── Working data ──

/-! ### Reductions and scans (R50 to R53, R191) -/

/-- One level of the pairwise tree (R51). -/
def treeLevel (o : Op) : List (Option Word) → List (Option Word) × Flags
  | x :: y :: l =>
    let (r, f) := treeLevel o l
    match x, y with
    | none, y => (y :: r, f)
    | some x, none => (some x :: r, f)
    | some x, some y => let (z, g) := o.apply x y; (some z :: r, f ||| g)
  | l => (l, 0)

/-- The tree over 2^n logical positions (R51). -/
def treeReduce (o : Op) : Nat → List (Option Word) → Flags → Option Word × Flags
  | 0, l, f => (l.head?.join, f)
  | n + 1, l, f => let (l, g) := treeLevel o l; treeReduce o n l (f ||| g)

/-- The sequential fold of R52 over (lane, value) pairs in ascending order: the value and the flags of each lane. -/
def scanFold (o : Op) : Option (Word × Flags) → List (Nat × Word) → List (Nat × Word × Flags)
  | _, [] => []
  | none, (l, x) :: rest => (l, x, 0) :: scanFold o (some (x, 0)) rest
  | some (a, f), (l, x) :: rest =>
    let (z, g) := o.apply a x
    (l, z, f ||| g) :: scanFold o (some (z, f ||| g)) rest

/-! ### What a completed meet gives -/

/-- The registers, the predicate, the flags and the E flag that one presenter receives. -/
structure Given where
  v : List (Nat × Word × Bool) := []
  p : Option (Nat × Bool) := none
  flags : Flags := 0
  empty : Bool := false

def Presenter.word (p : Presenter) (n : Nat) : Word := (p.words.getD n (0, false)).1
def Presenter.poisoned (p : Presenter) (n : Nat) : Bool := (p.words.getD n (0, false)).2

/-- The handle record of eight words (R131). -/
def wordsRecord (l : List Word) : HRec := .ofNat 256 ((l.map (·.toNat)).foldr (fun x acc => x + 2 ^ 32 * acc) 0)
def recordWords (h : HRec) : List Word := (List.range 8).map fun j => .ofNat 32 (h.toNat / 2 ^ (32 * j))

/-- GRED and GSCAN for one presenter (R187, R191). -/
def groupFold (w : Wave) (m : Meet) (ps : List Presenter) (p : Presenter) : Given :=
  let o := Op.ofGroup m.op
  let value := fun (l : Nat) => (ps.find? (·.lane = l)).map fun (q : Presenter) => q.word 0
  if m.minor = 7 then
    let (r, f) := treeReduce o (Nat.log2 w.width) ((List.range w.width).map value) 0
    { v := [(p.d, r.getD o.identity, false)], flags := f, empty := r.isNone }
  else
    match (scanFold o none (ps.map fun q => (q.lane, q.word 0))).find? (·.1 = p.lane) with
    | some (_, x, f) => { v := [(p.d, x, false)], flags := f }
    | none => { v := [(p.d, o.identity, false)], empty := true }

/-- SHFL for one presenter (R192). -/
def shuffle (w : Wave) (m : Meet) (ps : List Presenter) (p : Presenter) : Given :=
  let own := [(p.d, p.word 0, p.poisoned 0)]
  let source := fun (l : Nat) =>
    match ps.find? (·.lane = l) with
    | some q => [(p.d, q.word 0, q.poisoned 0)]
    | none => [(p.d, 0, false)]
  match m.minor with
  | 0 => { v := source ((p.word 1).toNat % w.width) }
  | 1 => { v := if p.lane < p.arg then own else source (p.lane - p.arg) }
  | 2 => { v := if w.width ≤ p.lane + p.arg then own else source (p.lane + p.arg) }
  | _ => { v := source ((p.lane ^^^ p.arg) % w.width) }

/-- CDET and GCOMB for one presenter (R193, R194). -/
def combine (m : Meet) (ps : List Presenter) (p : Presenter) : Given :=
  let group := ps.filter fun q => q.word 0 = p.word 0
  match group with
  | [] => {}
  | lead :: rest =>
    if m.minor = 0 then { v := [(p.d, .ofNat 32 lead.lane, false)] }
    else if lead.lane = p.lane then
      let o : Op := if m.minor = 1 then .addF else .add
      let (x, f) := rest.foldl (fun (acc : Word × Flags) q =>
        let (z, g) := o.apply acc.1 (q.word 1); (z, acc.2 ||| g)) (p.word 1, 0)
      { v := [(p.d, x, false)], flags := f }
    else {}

───

# Exercise description
If a line of the listing above contains "apply", pick it out and copy it.

# Solution to the problem
    | some x, some y => let (z, g) := o.apply x y; (some z :: r, f ||| g)
    let (z, g) := o.apply a x
        let (z, g) := o.apply acc.1 (q.word 1); (z, acc.2 ||| g)) (p.word 1, 0)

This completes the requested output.